Look through the entries below and extract exactly the lines from the one containing "pair (R71). -/" through the one containing "(hr : ∀ d a b, decInteger", ends included.

──────── Data to process ────────

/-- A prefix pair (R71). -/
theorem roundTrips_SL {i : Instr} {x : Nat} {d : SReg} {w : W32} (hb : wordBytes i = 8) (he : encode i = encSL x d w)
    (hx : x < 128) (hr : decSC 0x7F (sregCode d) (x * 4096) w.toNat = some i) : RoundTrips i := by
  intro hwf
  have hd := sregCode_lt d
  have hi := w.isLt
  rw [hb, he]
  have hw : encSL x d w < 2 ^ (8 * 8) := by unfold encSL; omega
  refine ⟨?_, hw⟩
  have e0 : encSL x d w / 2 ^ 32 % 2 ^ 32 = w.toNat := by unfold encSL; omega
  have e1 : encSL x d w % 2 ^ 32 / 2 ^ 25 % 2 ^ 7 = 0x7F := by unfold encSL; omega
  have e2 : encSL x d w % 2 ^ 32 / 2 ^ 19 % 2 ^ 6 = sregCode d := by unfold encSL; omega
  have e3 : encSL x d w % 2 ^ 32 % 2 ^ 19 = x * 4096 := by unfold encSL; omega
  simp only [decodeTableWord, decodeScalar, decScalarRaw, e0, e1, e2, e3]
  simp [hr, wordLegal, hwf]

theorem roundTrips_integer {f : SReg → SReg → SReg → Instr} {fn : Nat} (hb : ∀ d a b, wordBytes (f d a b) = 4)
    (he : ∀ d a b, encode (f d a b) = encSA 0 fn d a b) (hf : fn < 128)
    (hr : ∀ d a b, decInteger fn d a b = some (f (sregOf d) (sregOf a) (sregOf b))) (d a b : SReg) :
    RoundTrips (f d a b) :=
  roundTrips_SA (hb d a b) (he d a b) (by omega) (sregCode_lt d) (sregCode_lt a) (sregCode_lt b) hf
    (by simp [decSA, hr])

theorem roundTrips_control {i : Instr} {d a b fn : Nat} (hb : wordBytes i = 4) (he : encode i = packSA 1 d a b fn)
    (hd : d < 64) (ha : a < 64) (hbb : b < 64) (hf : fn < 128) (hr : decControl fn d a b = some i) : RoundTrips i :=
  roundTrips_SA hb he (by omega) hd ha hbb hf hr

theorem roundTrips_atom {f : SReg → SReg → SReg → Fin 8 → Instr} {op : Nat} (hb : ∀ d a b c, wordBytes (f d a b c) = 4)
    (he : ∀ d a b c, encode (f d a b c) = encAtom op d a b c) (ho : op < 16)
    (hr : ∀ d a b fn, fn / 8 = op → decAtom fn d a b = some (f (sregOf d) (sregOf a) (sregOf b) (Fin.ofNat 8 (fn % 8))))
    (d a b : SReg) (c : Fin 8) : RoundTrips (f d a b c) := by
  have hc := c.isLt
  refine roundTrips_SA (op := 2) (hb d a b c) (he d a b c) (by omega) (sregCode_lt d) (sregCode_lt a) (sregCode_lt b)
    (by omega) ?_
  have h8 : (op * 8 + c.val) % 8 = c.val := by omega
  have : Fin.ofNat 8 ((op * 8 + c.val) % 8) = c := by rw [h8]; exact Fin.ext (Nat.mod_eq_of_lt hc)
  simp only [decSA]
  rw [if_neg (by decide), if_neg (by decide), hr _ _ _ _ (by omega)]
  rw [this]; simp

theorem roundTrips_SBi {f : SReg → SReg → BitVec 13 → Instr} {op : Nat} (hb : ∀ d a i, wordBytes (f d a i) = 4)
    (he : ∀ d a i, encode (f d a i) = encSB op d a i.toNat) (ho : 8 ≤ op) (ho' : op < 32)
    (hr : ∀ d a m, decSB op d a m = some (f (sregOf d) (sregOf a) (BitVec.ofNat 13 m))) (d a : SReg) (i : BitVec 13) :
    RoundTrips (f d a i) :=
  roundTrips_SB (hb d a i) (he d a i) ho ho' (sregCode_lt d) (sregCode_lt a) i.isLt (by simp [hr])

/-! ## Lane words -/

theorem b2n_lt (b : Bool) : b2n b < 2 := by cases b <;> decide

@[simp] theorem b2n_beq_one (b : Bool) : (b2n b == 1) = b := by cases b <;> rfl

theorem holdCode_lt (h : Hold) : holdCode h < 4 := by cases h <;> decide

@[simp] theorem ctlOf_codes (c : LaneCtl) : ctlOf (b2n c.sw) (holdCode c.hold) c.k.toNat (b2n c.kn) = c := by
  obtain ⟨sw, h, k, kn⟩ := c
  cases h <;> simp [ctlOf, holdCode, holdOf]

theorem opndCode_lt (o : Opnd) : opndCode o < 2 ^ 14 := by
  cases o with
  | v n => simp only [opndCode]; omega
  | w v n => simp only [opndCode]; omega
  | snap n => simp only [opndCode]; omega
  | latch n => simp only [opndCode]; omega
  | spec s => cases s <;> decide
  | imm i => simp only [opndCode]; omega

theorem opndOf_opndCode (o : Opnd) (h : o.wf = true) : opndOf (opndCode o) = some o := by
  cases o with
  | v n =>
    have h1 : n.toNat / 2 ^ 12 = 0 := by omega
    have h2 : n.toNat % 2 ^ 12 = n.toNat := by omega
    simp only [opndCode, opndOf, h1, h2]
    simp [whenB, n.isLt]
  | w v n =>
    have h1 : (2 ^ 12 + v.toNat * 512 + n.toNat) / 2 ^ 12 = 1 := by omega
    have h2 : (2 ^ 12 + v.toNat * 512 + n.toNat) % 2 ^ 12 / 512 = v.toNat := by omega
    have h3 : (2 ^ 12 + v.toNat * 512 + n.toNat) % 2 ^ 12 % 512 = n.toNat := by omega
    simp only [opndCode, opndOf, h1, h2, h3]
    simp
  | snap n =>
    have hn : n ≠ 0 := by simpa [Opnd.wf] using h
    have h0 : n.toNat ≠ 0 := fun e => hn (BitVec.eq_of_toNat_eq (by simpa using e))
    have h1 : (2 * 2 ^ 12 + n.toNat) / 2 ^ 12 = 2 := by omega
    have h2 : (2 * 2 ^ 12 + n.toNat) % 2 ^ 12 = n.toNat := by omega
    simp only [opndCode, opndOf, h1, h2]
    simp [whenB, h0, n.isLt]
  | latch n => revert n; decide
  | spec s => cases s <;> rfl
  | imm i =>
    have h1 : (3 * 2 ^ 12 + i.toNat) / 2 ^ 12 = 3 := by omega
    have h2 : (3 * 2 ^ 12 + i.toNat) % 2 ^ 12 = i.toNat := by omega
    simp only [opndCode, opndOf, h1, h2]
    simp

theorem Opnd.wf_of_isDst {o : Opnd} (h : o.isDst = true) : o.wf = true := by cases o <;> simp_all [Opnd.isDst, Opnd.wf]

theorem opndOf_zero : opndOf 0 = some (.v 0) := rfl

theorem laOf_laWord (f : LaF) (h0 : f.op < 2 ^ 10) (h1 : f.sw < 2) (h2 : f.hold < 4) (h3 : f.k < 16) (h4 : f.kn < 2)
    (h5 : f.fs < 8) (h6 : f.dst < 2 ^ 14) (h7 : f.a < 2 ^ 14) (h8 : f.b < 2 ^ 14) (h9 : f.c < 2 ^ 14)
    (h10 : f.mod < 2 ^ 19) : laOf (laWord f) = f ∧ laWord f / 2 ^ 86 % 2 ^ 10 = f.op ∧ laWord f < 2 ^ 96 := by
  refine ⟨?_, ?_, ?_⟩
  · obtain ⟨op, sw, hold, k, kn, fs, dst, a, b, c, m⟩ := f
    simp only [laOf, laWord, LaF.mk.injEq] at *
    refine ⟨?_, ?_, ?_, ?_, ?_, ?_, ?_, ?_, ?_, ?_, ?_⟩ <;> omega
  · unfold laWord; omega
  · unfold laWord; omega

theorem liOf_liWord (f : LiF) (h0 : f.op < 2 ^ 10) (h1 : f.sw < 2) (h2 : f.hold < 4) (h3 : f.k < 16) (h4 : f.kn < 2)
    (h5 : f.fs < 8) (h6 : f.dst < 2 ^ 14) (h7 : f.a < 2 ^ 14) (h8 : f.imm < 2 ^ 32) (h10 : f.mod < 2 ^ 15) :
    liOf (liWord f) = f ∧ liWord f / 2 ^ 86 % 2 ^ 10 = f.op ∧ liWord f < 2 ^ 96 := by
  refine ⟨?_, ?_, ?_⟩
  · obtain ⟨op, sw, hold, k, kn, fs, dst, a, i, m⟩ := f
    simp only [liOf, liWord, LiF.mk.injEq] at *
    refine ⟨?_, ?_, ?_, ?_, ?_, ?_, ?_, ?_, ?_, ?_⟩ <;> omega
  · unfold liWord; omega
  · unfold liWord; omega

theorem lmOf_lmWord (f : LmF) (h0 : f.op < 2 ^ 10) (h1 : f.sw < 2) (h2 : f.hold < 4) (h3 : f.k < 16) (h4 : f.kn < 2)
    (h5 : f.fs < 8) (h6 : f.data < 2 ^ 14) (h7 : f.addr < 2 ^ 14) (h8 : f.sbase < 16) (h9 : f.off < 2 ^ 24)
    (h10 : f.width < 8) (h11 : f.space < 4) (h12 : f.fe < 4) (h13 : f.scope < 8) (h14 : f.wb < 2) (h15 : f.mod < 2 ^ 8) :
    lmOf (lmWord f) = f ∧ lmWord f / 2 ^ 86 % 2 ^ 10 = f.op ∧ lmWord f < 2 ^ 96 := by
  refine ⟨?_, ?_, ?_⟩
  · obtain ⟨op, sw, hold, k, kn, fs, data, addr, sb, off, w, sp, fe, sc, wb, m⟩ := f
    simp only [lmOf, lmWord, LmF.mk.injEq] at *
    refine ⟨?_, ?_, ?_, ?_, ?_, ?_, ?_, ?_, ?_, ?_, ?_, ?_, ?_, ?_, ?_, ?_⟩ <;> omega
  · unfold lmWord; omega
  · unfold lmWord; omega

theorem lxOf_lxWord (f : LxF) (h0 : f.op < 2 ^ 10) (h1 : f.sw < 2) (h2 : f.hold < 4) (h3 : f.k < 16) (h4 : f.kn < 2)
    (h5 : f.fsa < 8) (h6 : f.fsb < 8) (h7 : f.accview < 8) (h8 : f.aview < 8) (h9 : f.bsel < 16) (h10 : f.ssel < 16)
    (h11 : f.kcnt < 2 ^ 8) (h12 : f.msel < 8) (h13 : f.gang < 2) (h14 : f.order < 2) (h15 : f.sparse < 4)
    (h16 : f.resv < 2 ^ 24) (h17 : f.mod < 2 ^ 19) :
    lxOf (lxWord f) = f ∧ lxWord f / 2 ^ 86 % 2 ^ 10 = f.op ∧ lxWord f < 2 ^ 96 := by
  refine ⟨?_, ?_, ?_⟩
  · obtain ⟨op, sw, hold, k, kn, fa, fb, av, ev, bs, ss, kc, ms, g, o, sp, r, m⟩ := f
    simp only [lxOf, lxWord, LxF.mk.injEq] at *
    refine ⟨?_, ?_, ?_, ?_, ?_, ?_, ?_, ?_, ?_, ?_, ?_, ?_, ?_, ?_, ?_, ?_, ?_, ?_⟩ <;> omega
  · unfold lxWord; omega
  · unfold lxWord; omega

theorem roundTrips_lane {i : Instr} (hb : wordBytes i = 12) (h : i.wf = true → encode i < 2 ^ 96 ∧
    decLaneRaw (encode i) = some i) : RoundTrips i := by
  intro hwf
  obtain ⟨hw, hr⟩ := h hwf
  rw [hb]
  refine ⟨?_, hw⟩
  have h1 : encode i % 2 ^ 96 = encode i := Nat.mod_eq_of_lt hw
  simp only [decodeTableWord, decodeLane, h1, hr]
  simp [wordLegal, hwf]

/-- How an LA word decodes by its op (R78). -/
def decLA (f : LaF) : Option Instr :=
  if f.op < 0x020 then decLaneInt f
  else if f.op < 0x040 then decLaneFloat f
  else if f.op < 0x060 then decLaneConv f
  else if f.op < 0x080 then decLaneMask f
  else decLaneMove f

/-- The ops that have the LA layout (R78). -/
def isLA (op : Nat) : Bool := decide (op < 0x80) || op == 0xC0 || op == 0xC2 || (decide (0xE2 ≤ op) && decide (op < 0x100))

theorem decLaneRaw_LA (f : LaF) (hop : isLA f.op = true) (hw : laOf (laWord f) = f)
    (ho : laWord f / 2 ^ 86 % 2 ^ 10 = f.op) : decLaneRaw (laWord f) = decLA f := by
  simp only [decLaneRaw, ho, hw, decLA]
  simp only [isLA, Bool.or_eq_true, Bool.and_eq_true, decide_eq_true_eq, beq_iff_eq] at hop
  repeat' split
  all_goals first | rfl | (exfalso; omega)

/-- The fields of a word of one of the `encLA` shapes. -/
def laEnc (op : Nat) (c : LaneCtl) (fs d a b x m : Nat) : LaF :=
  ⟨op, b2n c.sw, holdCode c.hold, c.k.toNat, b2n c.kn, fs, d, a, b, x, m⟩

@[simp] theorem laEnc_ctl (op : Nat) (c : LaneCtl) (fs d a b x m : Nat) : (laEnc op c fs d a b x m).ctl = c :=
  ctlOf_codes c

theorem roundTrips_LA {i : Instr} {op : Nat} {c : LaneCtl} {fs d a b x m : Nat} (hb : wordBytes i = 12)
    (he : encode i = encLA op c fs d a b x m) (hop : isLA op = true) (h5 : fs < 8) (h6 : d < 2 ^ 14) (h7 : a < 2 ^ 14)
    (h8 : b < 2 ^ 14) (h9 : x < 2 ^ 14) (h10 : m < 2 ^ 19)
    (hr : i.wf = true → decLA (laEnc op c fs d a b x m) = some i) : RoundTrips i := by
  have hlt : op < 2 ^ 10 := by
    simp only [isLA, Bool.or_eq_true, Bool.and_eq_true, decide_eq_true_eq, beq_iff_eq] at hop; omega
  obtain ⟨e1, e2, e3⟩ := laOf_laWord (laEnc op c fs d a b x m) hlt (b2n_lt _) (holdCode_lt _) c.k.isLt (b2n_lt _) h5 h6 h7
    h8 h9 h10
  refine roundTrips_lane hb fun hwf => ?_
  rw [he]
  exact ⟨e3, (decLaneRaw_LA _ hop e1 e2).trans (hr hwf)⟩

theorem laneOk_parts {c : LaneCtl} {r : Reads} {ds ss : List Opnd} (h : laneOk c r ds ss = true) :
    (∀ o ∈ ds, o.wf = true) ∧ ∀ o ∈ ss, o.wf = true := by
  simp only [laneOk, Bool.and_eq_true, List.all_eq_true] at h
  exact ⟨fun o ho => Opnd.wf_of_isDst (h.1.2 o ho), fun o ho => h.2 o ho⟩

────────
──────── Data to process ────────

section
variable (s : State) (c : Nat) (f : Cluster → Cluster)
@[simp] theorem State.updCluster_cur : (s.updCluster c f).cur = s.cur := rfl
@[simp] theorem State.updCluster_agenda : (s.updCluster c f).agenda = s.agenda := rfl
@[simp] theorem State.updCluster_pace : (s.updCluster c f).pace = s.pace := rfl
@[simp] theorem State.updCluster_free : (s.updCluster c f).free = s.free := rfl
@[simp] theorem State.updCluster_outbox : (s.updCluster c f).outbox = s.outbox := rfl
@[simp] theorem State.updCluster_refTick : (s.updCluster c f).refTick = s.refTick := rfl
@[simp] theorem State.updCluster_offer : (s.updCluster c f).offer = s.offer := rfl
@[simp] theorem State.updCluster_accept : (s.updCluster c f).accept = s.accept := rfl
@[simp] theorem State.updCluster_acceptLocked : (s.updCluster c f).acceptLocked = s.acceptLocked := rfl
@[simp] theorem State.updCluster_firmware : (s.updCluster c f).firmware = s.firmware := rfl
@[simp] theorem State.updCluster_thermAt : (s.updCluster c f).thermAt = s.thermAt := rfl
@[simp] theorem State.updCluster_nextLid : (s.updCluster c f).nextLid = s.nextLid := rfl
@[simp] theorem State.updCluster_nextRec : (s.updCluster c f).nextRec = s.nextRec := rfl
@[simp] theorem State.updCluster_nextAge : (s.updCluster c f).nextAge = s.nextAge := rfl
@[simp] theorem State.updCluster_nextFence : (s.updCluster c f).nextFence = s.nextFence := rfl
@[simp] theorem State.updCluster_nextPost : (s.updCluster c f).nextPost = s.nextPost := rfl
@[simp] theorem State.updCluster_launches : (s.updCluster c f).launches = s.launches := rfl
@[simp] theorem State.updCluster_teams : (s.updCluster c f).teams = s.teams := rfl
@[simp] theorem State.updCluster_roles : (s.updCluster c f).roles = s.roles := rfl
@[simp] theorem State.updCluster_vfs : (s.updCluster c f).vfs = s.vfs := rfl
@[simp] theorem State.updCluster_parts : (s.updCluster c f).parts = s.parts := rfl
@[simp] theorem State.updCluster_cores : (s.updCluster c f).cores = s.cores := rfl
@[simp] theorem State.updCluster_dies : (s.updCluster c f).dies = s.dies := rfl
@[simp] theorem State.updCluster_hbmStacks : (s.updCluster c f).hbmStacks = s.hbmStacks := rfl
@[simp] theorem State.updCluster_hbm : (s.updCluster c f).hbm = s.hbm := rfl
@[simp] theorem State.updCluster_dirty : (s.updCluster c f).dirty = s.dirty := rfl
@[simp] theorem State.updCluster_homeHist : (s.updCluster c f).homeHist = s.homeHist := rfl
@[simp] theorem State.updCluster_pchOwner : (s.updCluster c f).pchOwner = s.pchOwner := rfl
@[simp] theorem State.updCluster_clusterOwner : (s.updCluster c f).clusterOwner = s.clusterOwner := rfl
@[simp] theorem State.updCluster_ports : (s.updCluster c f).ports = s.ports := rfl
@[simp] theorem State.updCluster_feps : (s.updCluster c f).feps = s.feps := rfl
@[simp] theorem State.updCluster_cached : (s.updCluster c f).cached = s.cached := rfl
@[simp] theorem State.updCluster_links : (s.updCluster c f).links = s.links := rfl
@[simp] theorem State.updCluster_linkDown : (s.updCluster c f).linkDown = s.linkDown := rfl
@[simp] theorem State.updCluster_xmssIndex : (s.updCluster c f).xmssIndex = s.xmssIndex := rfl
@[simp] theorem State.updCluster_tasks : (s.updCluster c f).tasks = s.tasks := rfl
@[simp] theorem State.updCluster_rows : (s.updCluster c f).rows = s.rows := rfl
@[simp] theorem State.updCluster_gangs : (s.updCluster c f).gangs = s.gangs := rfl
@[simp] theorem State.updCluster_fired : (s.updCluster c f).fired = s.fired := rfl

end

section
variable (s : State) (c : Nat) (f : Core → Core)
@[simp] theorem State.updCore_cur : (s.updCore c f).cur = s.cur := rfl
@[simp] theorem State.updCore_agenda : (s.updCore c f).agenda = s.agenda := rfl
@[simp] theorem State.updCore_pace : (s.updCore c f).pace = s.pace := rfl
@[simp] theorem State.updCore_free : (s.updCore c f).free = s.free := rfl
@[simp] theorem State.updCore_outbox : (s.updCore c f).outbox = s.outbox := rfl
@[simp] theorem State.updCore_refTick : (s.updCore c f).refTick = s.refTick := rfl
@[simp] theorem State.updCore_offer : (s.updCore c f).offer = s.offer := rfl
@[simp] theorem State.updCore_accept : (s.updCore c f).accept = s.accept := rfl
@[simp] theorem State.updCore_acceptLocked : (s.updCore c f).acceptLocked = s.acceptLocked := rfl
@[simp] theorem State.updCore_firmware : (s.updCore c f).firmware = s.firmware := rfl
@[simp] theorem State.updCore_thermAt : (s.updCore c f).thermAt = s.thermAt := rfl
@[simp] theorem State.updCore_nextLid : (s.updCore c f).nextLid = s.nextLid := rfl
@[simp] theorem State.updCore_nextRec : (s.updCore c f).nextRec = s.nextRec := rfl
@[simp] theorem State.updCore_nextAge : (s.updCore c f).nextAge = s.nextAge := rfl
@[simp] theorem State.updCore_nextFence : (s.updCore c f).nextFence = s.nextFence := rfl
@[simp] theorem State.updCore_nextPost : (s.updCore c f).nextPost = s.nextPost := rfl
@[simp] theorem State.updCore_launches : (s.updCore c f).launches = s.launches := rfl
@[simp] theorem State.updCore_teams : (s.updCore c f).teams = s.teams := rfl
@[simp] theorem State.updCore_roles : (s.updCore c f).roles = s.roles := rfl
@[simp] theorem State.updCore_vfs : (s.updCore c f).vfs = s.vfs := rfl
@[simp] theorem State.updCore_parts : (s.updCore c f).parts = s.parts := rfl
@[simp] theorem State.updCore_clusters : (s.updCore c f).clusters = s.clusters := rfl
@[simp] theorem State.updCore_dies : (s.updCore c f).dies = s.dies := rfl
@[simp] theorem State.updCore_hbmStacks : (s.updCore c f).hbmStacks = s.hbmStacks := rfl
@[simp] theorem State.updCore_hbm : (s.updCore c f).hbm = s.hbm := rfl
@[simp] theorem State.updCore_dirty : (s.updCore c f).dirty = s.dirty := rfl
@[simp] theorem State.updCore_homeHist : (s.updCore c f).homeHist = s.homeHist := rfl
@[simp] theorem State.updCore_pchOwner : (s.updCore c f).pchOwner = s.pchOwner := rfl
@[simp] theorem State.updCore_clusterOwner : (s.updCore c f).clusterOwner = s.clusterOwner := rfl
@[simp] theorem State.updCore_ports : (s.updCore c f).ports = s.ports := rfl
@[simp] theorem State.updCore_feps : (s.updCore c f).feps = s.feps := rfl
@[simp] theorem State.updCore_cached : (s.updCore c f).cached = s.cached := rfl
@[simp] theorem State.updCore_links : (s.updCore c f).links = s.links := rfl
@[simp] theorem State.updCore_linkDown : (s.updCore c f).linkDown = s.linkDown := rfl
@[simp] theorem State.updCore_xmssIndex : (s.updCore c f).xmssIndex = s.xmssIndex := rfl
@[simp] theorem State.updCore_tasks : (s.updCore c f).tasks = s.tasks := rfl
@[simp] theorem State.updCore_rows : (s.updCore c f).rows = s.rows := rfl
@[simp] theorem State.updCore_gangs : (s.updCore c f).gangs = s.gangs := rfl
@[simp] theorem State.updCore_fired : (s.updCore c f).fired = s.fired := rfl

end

────────
──────── Data to process ────────

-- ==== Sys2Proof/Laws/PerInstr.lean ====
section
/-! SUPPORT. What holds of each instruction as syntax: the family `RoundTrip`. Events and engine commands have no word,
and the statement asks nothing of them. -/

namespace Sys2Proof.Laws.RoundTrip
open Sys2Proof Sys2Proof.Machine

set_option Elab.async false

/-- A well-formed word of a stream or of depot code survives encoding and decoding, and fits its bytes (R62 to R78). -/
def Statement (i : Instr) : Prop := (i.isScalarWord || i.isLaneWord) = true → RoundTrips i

────────

• Task output
/-- A prefix pair (R71). -/
theorem roundTrips_SL {i : Instr} {x : Nat} {d : SReg} {w : W32} (hb : wordBytes i = 8) (he : encode i = encSL x d w)
    (hx : x < 128) (hr : decSC 0x7F (sregCode d) (x * 4096) w.toNat = some i) : RoundTrips i := by
  intro hwf
  have hd := sregCode_lt d
  have hi := w.isLt
  rw [hb, he]
  have hw : encSL x d w < 2 ^ (8 * 8) := by unfold encSL; omega
  refine ⟨?_, hw⟩
  have e0 : encSL x d w / 2 ^ 32 % 2 ^ 32 = w.toNat := by unfold encSL; omega
  have e1 : encSL x d w % 2 ^ 32 / 2 ^ 25 % 2 ^ 7 = 0x7F := by unfold encSL; omega
  have e2 : encSL x d w % 2 ^ 32 / 2 ^ 19 % 2 ^ 6 = sregCode d := by unfold encSL; omega
  have e3 : encSL x d w % 2 ^ 32 % 2 ^ 19 = x * 4096 := by unfold encSL; omega
  simp only [decodeTableWord, decodeScalar, decScalarRaw, e0, e1, e2, e3]
  simp [hr, wordLegal, hwf]

theorem roundTrips_integer {f : SReg → SReg → SReg → Instr} {fn : Nat} (hb : ∀ d a b, wordBytes (f d a b) = 4)
    (he : ∀ d a b, encode (f d a b) = encSA 0 fn d a b) (hf : fn < 128)
    (hr : ∀ d a b, decInteger fn d a b = some (f (sregOf d) (sregOf a) (sregOf b))) (d a b : SReg) :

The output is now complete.